Jolin Tsai singles chronology
| "Journey" (2012) | "Kaleidoscope" (2014) | "Phony Queen" (2014) |

Music video
- "Kaleidoscope" on YouTube

= Kaleidoscope (Jolin Tsai song) =

"Kaleidoscope" (萬花瞳 (Wàn huā tóng)) is a song by Taiwanese singer Jolin Tsai. Written by Real Huang and Matthew Yen, and produced by Tiger Chung, the track was released as a single on June 13, 2014, by Warner. It serves as the theme song for the 2014 Chinese film Tiny Times 3.

== Background ==
On December 10, 2013, film director Guo Jingming announced the commencement of filming for Tiny Times 3 in Rome. On June 9, 2014, Guo revealed that Tsai had been invited to perform the film's theme song. Guo envisioned a track that would blend fashion, trendiness, avant-garde energy, and optimism, aligning with the film's atmosphere. After understanding the creative direction, Tsai paused work on her upcoming album to engage personally in the song's selection, lyrics, and production process. Both Tsai and the production team were keen on the collaboration, and the project quickly gained momentum.

== Composition and recording ==
"Kaleidoscope" explores themes of youth as a period of transformation, likening it to a butterfly emerging from its cocoon. The song encourages embracing the future with passion and determination, promising vibrant experiences, akin to the dynamic patterns of a kaleidoscope.
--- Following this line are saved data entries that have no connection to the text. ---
/-- Translating a group further after a park: the fibre goes on, walks again, or faults (08 R200). -/
def advanceStore (s : State) (who : Issuer) (grp : Nat) : State :=
  match sbResolve s who.core who.slot (sbGroup (getCore s who.core) grp) with
  | (s, none) => makeReady s who.core who.slot
  | (s, some (e, none)) =>
      setWait (startWalk s who e.loc.va?.1 (.store grp) e.acc e.loc.va?.2 []) who.core who.slot .xlate .walk
  | (s, some (_, some er)) => faultBack (sbWithdraw s who.core who.slot grp) who er.1 er.2.1 er.2.2

/-- Stores that the own tile performs at issue. -/
def ownStores (s : State) (c : Nat) (parts : List (Loc × Acc1)) : State :=
  parts.foldl (fun s x => (tileDo s c x.1.tileOff x.2 c).1) s

/-- The first part of a store to the own tile that a command's range covers. -/
def storesBusy (s : State) (c : Nat) (parts : List (Loc × Acc1)) : Option (Loc × Acc1) :=
  parts.find? fun x => rangeBusy c (getCore s c) x.1.tileOff x.2.size

/-- The fault that a store meets in the pipeline, the lowest part first. -/
def storeFault (s : State) (c slot : Nat) (parts : List (Loc × Acc1)) : Option Err :=
  match plan s c slot (parts.map fun x => ⟨0, x.1, x.2, none⟩) with
  | (_, _, some (_, some e)) => some e
  | _ => none

/-- A store-class access of a fibre (08 R200, R204, R212): performed in the own tile, or entered in the
store buffer and translated. -/
def storeIssue (s : State) (i : Instr) (parts : List (Loc × Acc1)) : State × Flow :=
  let c := s.issue.core
  if parts.all fun x => x.1.isOwn c then
    if let some x := storesBusy s c parts then parkRange s i x.1.tileOff x.2.size
    else (ownStores s c parts, .next)
  else if inHandler s then
    let e := offCore c (parts.map (·.1))
    faultHere s i .handlerDiscipline e.1 e.2
  else if !canTake s (.storeBuffer (partUnits parts)) then
    parkHere s i .resource (.resource (.storeBuffer (partUnits parts)))
  else
    match storeFault s c s.issue.slot parts with
    | some e => faultHere s i e.1 e.2.1 e.2.2
    | none =>
        let who := issuer s i
        let (grp, s) := sbEnter s who parts
        match sbResolve s c s.issue.slot (sbGroup (getCore s c) grp) with
        | (s, none) => (s, .next)
        | (s, some (e, _)) =>
            parkOn (startWalk s who e.loc.va?.1 (.store grp) e.acc e.loc.va?.2 []) i .xlate .walk

/-! ## Read-modify-writes (08 R210, R211) -/

/-- amo and cas: in the pipeline on the own tile, else a transaction. -/
def rmwIssue (s : State) (i : Instr) (loc : Loc) (acc : Acc1) (dst : Dst)
    (fin : State → Nat → State × Flow) : State × Flow :=
  let c := s.issue.core
  if loc.isOwn c then
    if rangeBusy c (getCore s c) loc.tileOff acc.size then parkRange s i loc.tileOff acc.size
    else let (s, v) := tileDo s c loc.tileOff acc c
         fin s v
  else if inHandler s then faultHere s i .handlerDiscipline loc.kind loc.addr
  else sendOff (dropRow s c loc acc.size) i dst acc.size false [⟨0, loc, acc, none⟩]

/-! ## Fences and releases (08 R201, R214, R215; 09 R223, R239) -/

/-- Whether a scope waits for the acceptance of reds. -/
def waitsReds : Scope → Bool
  | .core | .vly => false
  | .dev | .sys | .dom => true

/-- Whether a store-buffer entry holds up a fence or release at a scope, once the fibre has written it or read it
by forwarding. A red that its place has accepted holds up nothing (09 R241). -/
def holdsUp (e : SbEntry) (sc : Scope) : Bool :=
  let red := match e.acc.op with
    | .red _ => true
    | _ => false
  !e.accepted &&
    match e.place with
    | none => false
    | some (.peer _ _, _) => sc == .dom
    | some _ => !red || waitsReds sc

/-- Whether a write of another fibre that a fibre has read by forwarding holds up its release: on the core where
it read it (09 R223). -/
def seenHolds (s : State) (f : Fibre) (sc : Scope) : Bool :=
  f.sch.seen.any fun x => match nget (getCore s x.1).q.sb x.2 with
    | some e => holdsUp e sc
    | none => false

/-- Whether a fibre may leave its core: its own writes, and those of others that it has read by forwarding, are
acknowledged (09 R221, R238). -/
def mayLeave (s : State) (f : Fibre) : Bool := f.sch.unack == 0 && !seenHolds s f .dom

/-- Whether a fibre has nothing outstanding at a scope. -/
def drained (s : State) (c slot : Nat) (sc : Scope) : Bool :=
  sc == .core || !((getCore s c).q.sb.any (fun x => x.2.who.slot == slot && holdsUp x.2 sc)
    || match getFib s c slot with
       | some f => seenHolds s f sc
       | none => false)

/-- Whether a fence or release at a scope raises a failure: that of a write or red that it covers (08 R201, R215;
09 R239), or that of a red that was held when it began (10 R264). -/
def raises (sc : Scope) (held : Bool) : FailKind → Bool
  | .write => sc != .core
  | .red => waitsReds sc
  | .peer => sc == .dom
  | .late => waitsReds sc && held

/-- The oldest failure held for a fibre that a fence or release at a scope meets; so many of them were held when it
began. -/
def failureOf (f : Fibre) (sc : Scope) (held : Nat) : Option (FCode × Nat × FailKind) :=
  ((upto f.sch.failed.length).zip f.sch.failed).findSome? fun x =>
    if raises sc (x.1 < held) x.2.2.2 then some x.2 else none

/-- The failure that the issuing fibre's fence or release meets when it need not wait. -/
def failureNow (s : State) (sc : Scope) : Option (FCode × Nat × FailKind) :=
  failureOf (me s) sc (me s).sch.failed.length

/-- A wait for the writes that a fence or release of the issuing fibre covers. -/
def drainWait (s : State) (i : Instr) (sc : Scope) (next : Then) : Wait :=
  .drain sc next (issuer s i) (me s).sch.failed.length

/-- A failure is taken: its record is appended at the park. -/
def dropFailure (s : State) (c slot : Nat) (x : FCode × Nat × FailKind) : State :=
  modFib s c slot fun f => { f with sch := { f.sch with failed := f.sch.failed.erase x } }

/-- A wait for earlier writes at its instruction: if nothing is outstanding it goes on, else the fibre parks with
reason 1 and goes on when nothing is. -/
def waitIssue (s : State) (i : Instr) (sc : Scope) (next : Then) (go : State → State × Flow) : State × Flow :=
  if drained s s.issue.core s.issue.slot sc then go s
  else parkOn s i .reply (drainWait s i sc next)

/-- A fence or release at its instruction: once nothing is outstanding, a failure held for the fibre faults, or it
goes on (08 R201, R215). -/
def releaseIssue (s : State) (i : Instr) (sc : Scope) (next : Then) (go : State → State × Flow) :
    State × Flow :=
  waitIssue s i sc next fun s =>
    match failureNow s sc with
    | some x => faultHere (dropFailure s s.issue.core s.issue.slot x) i x.1 .physical x.2.1
    | none => go s

/-- A release that stores (08 R201, R207): once nothing is outstanding it proceeds as any store. -/
def releaseStore (s : State) (i : Instr) (sc : Scope) (loc : Loc) (acc : Acc1) : State × Flow :=
  let c := s.issue.core
  if !loc.isOwn c && inHandler s then faultHere s i .handlerDiscipline loc.kind loc.addr
  else
    releaseIssue s i sc (if loc.isOwn c then .tile loc.tileOff acc else .store loc acc) fun s =>
      storeIssue s i [(loc, acc)]

/-- A fibre goes back to its instruction and issues it again; a pair's A part is not performed again
(04 R75). -/
def reissue (s : State) (w : Issuer) : State :=
  makeReady (modFib (oweGroup s w.core w.slot) w.core w.slot fun f =>
    { f with pc := w.pc, ctl := { f.ctl with pp := w.pp, adone := w.pair } }) w.core w.slot

/-- A fibre parks again at its instruction for a resource that it now needs (02 R22; 04 R75). -/
def parkBack (s : State) (w : Issuer) (r : Resource) : State :=
  parkAgain (reissue s w) w.core w.slot .resource (.resource r)

end Sys2Proof.Machine
end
Tsai's vocals express these themes through a combination of low and expansive high notes, delivering an emotionally resonant performance.
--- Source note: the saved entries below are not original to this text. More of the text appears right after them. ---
-- ==== Sys2Proof/Machine/Save.lean ====
section
/-! DEFINITION. A core's save block (02 R20, R21; 12 R313), which an inspection window also shows
(16 R393): each dword of it, read from a core and put into one. Where the spec names the content of a part and not its
bits, their places are the model's (log 14). -/

namespace Sys2Proof.Machine

/-! ## Storage that is not in use (16 R393) -/

/-- The dwords of a context, of a pool entry and of a FIFO entry in a core's block, and that of the state of a slot. -/
def ctxDword (c slot j : Nat) : Nat :=
  match kindOf c with
  | .dense => 0x2C08 + 10 * slot + j
  | .lookup | .command => 0x2080 + 10 * slot + j

def poolDword (c e j : Nat) : Nat :=
  match kindOf c with
  | .dense => 0x2CD8 + 2 * e + j
  | .lookup | .command => 0x2B00 + 2 * e + j

def cmdDword (c e j : Nat) : Nat :=
  match kindOf c with
  | .dense => 0x2DD8 + 8 * e + j
  | .lookup | .command => 0x34A8 + 8 * e + j

def slotDword (slot : Nat) : Nat := 0x2A80 + slot / 2

/-- The dword of lock-step bits of a dense core's block. -/
def lockDword : Nat := 0x2E3B

/-- What a dword of the block holds whose slot or entry is not in use: what has been written there, else 0 (log 14). -/
def spareGet (k : Core) (j : Nat) : W64 := ngetD k.spare j 0

def sparePut (k : Core) (j : Nat) (v : W64) : Core :=
  { k with spare := if v = 0 then ndel k.spare j else nput k.spare j v }

/-- Several dwords of it from one on: read by a function of their places, or written. -/
def spareFold {α : Type} (k : Core) (j n : Nat) (put : α → Nat → W64 → α) (x : α) : α :=
  (upto n).foldl (fun x i => put x i (spareGet k (j + i))) x

def spareKeep (k : Core) (j n : Nat) (v : Nat → W64) : Core := (upto n).foldl (fun k i => sparePut k (j + i) (v i)) k

/-! ## Contexts -/

/-- The park reason that a context holds. -/
def parkOf (f : Fibre) : Nat :=
  match f.sch.run with
  | .parked why => parkCode why
  | .ready | .running _ => 0

/-- The flags dword of a context (02 R21). -/
def ctxFlags (f : Fibre) : Nat :=
  let c := f.ctl
  f.preds.toNat + c.priv.toNat * 2 ^ 7 + c.rm.toNat * 2 ^ 8 + c.fz.toNat * 2 ^ 11 + c.seed.toNat * 2 ^ 12
    + c.flags.toNat * 2 ^ 28 + c.pp.toNat * 2 ^ 33 + c.pfxv.toNat * 2 ^ 34 + parkOf f * 2 ^ 57
    + c.adone.toNat * 2 ^ 60

/-- Dword j of a context. -/
def ctxGet (f : Fibre) (j : Nat) : W64 :=
  if j = 0 then f.pc else if j < 9 then f.g[Fin.ofNat 8 (j - 1)] else BitVec.ofNat 64 (ctxFlags f)

/-- A cleared park reason makes a parked fibre READY, and reason 6 parks a READY one; any other reason stands for a
wait that the context does not hold. -/
def ctxPark (f : Fibre) (v : W64) : Sched :=
  match f.sch.run with
  | .parked _ => if bf v 57 3 = 0 then { f.sch with run := .ready, wait := .none } else f.sch
  | .ready => if bf v 57 3 = 6 then { f.sch with run := .parked .fault, wait := .fault } else f.sch
  | .running _ => f.sch

/-- Putting dword j of a context. -/
def ctxPut (f : Fibre) (j : Nat) (v : W64) : Fibre :=
  if j = 0 then { f with pc := v }
  else if j < 9 then { f with g := f.g.set (Fin.ofNat 8 (j - 1)) v }
  else
    { f with
      preds := v.setWidth 7,
      ctl := { priv := bitAt v 7, rm := BitVec.ofNat 3 (bf v 8 3), fz := bitAt v 11,
               seed := BitVec.ofNat 16 (bf v 12 16), flags := BitVec.ofNat 5 (bf v 28 5), pp := bitAt v 33,
               pfxv := BitVec.ofNat 23 (bf v 34 23), adone := bitAt v 60 },
      sch := ctxPark f v }

/-- A dword within a vector register. -/
def vecGet (f : Fibre) (j : Nat) : W64 := BitVec.ofNat 64 (bf f.v[Fin.ofNat 32 (j / 8)] (64 * (j % 8)) 64)

def vecPut (f : Fibre) (j : Nat) (v : W64) : Fibre :=
  { f with v := f.v.set (Fin.ofNat 32 (j / 8)) (setBf f.v[Fin.ofNat 32 (j / 8)] (64 * (j % 8)) 64 v.toNat) }

/-- The full/empty bits of words 64j to 64j + 63, 1 for full (log 14). -/
def feGet (t : Tile) (j : Nat) : W64 :=
  BitVec.ofNat 64 ((upto 64).foldl (fun n b => n + (isFull t (64 * j + b)).toNat * 2 ^ b) 0)

def fePut (t : Tile) (j : Nat) (v : W64) : Tile :=
  (upto 64).foldl (fun t b => setFull t (64 * j + b) (bitAt v b)) t

/-- The tag dword of an inbox slot (11 R266). -/
def inboxTag (m : InMsg) : Nat :=
  m.sender % 2 ^ 22 + m.credit.isSome.toNat * 2 ^ 22 + m.credit.getD 0 * 2 ^ 24

/-- Dword j of inbox slot n. -/
def inboxGet (q : Queues) (n j : Nat) : W64 :=
  match q.inbox[n]? with
  | some m => if j < 4 then m.words.getD j 0 else BitVec.ofNat 64 (inboxTag m)
  | none => 0

def inboxPut (q : Queues) (n j : Nat) (v : W64) : Queues :=
  { q with inbox := q.inbox.modify n fun m =>
      if j < 4 then { m with words := m.words.set j v }
      else { m with sender := bf v 0 22, credit := if bitAt v 22 then some (bf v 24 10) else none } }

/-- The range of an entry: its first byte, and from bit 32 the byte after its last; 0 without one (log 14). -/
def rangeWord (x : Cmd) : Nat :=
  match x.range with
  | some (lo, hi) => lo + hi * 2 ^ 32
  | none => 0

/-- Dword j of a FIFO entry: W0-W3, status, DONEMASK, fid, range (12 R313). -/
def cmdGet (x : Cmd) (j : Nat) : W64 :=
  if j < 4 then x.w[Fin.ofNat 4 j]
  else if j = 4 then cmdStatus x
  else if j = 5 then doneMask x
  else if j = 6 then BitVec.ofNat 64 x.fid
  else BitVec.ofNat 64 (rangeWord x)

/-- The state of an entry in use after its STATE is written (12 R299); a code that is no state changes nothing. -/
def cmdStateOf (old : CmdState) : Nat → CmdState
  | 1 => .queued | 2 => .running | 3 => .stopped | 4 => .done | 5 => .aborted | _ => old

def cmdPut (x : Cmd) (j : Nat) (v : W64) : Cmd :=
  if j < 4 then { x with w := x.w.set (Fin.ofNat 4 j) v }
  else if j = 4 then
    { x with st := cmdStateOf x.st (bf v 0 3), flags := BitVec.ofNat 5 (bf v 3 5), fcode := bf v 8 8, prog := bf v 16 24,
             aux := bf v 40 24 }
  else if j = 5 then
    { x with performed := (upto 64).filterMap fun b => if bitAt v b then some (x.prog + b) else none }
  else if j = 6 then { x with fid := v.toNat }
  else { x with range := if v = 0 then none else some (bf v 0 32, bf v 32 32) }

/-- An entry of which nothing but its dwords is known. -/
def bareCmd (c : Nat) (k : Core) : Cmd :=
  { w := Vector.replicate 4 0, range := none, who := ⟨c, goneSlot, 0, 0, false, false, tidOf k⟩, fid := 0, seqNo := 0,
    st := .done, started := false, flags := 0, fcode := 0, aux := 0, prog := 0, performed := [], next := 0, flight := [],
    fault := none, failed := [], buf := [], sent := false, back := false }

/-- A dword of FIFO entry e is written: STATE 0 makes the entry FREE, and another puts a FREE one to use (12 R299). -/
def fifoPut (c : Nat) (k : Core) (e j : Nat) (v : W64) : Core :=
  match nget k.fifo e with
  | some x =>
      if j = 4 && bf v 0 3 = 0 then
        spareKeep { k with fifo := ndel k.fifo e } (cmdDword c e 0) 8 fun i => if i = 4 then v else cmdGet x i
      else { k with fifo := nput k.fifo e (cmdPut x j v) }
  | none =>
      let k := sparePut k (cmdDword c e j) v
      if j = 4 && (1 ≤ bf v 0 3 && bf v 0 3 ≤ 5) then
        spareKeep { k with fifo := nput k.fifo e (spareFold k (cmdDword c e 0) 8 cmdPut (bareCmd c k)) }
          (cmdDword c e 0) 8 fun _ => 0
      else k

/-- Dword j of the forwarding table: entry j / 4 holds its old pool entries in 16-bit fields, each as its number plus
1, and 0 in a field that holds none; where a reply goes on to stands in the pool entry (log 14). -/
def fwdGet (q : Queues) (j : Nat) : W64 :=
  BitVec.ofNat 64 ((upto 4).foldl (fun n b =>
    n + (match (q.fwd.getD (j / 4) [])[4 * (j % 4) + b]? with
      | some e => e + 1
      | none => 0) * 2 ^ (16 * b)) 0)

def fwdPut (q : Queues) (j : Nat) (v : W64) : Queues :=
  let old := q.fwd.getD (j / 4) []
  let fld16 (n : Nat) : Nat := if n / 4 = j % 4 then bf v (16 * (n % 4)) 16 else (old.map (· + 1)).getD n 0
  let new := ((upto 16).map fld16).filterMap fun n => if n = 0 then none else some (n - 1)
  { q with fwd :=
      if j / 4 < q.fwd.length then q.fwd.set (j / 4) new else if new = [] then q.fwd else q.fwd ++ [new] }

/-- A dword of a segment register from 2 up. -/
def segGet (k : Core) (j : Nat) : W64 := BitVec.ofNat 64 (bf k.segs[Fin.ofNat 8 (2 + j / 2)] (64 * (j % 2)) 64)

/-- A segment register's value: its reserved bits hold 0 (07 R163). -/
def segClean (v : W128) : W128 := setBf (setBf (setBf v 55 1 0) 62 2 0) 126 2 0

def segPut (k : Core) (j : Nat) (v : W64) : Core :=
  let n : Fin 8 := Fin.ofNat 8 (2 + j / 2)
  { k with segs := k.segs.set n (segClean (setBf k.segs[n] (64 * (j % 2)) 64 v.toNat)) }

/-- The trap registers and TIMEOUT. -/
def trapGet (t : Trap) (j : Nat) : W64 :=
  match j with
  | 0 => t.tvec | 1 => t.epc | 2 => t.ecause | 3 => t.eaddr | 4 => t.einfo | _ => t.timeout

/-- Putting one of them: reserved bits hold 0 (07 R160, R162). -/
def trapPut (t : Trap) (j : Nat) (v : W64) : Trap :=
  match j with
  | 0 => { t with tvec := v &&& ~~~2 } | 1 => { t with epc := v } | 2 => { t with ecause := v &&& 0x3FFFFFF }
  | 3 => { t with eaddr := v } | 4 => { t with einfo := v &&& 0xFFFFFFFF }
  | _ => { t with timeout := v &&& 0xFFFFFFFFFF }

/-! Parts of which the spec names the content and not each bit: the places of the bits are the model's (log 14). -/

/-- The state and the reservation of a slot, with its age (11 R266): states in the order of 02 R22, and the age as
the low 16 bits of the model's order. -/
def slotGet (k : Core) (slot : Nat) : Nat :=
  let resv := (k.q.slotResv.contains slot).toNat * 8
  match nget k.fibres slot with
  | some f =>
      let st := match f.sch.run with
        | .ready => 1
        | .running _ => 2
        | .parked _ => 3
      st + resv + f.sch.since % 65536 * 65536
  | none => resv + bf (spareGet k (slotDword slot)) (32 * (slot % 2) + 16) 16 * 65536

/-- The fibre of a slot is on no strand. -/
def offStrands (k : Core) (slot : Nat) : Core :=
  let off (t : Strand) : Strand := if t.occ = some slot then { t with occ := none } else t
  { k with seq := { k.seq with strands := k.seq.strands.map off } }

/-- A fibre of a slot in a state, with an age: READY, or PARKED with reason 6. -/
def slotFibre (k : Core) (slot age : Nat) (f : Fibre) (ready : Bool) : Core :=
  { k with fibres := nput k.fibres slot { f with sch := { f.sch with
      run := if ready then .ready else .parked .fault,
      wait := if ready then .none else .fault,
      since := f.sch.since / 65536 * 65536 + age } } }

/-- Writing it: FREE empties a slot, whose context stays as it is; READY and PARKED put it in that state, one that was
FREE with the context that it holds. A fibre is not put on a strand: RUNNING changes its age alone (log 14). -/
def slotPut (c : Nat) (k : Core) (slot w : Nat) : Core :=
  let resv := if fld w 3 1 = 1 then addTo k.q.slotResv slot else k.q.slotResv.erase slot
  let k := { k with q := { k.q with slotResv := resv } }
  let age := fld w 16 16
  let aged (f : Fibre) : Core :=
    { k with fibres := nput k.fibres slot { f with sch := { f.sch with since := f.sch.since / 65536 * 65536 + age } } }
  match nget k.fibres slot, fld w 0 3 with
  | none, n =>
      let k := sparePut k (slotDword slot)
        (BitVec.ofNat 64 (setBf (spareGet k (slotDword slot)) (32 * (slot % 2) + 16) 16 age).toNat)
      if n = 1 || n = 3 then
        let f := spareFold k (ctxDword c slot 0) 10 ctxPut Fibre.blank
        slotFibre (spareKeep k (ctxDword c slot 0) 10 fun _ => 0) slot age f (n = 1)
      else k
  | some f, 0 => spareKeep { offStrands k slot with fibres := ndel k.fibres slot } (ctxDword c slot 0) 10 (ctxGet f)
  | some f, 1 => if f.sch.run == .ready then aged f else slotFibre (offStrands k slot) slot age f true
  | some f, 3 =>
      (match f.sch.run with
       | .parked _ => aged f
       | .ready | .running _ => slotFibre (offStrands k slot) slot age f false)
  | some f, _ => aged f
Notably, the song marked Tsai's first collaboration with producer Tiger Chung. The recording process was completed in a single afternoon. Unlike her typical dance-pop style, "Kaleidoscope" features a prominent emphasis on live instrumentation and a broader vocal range. The track's arrangement highlights Tsai's vocal dynamics, underlining the song's message of resilience and youthful energy.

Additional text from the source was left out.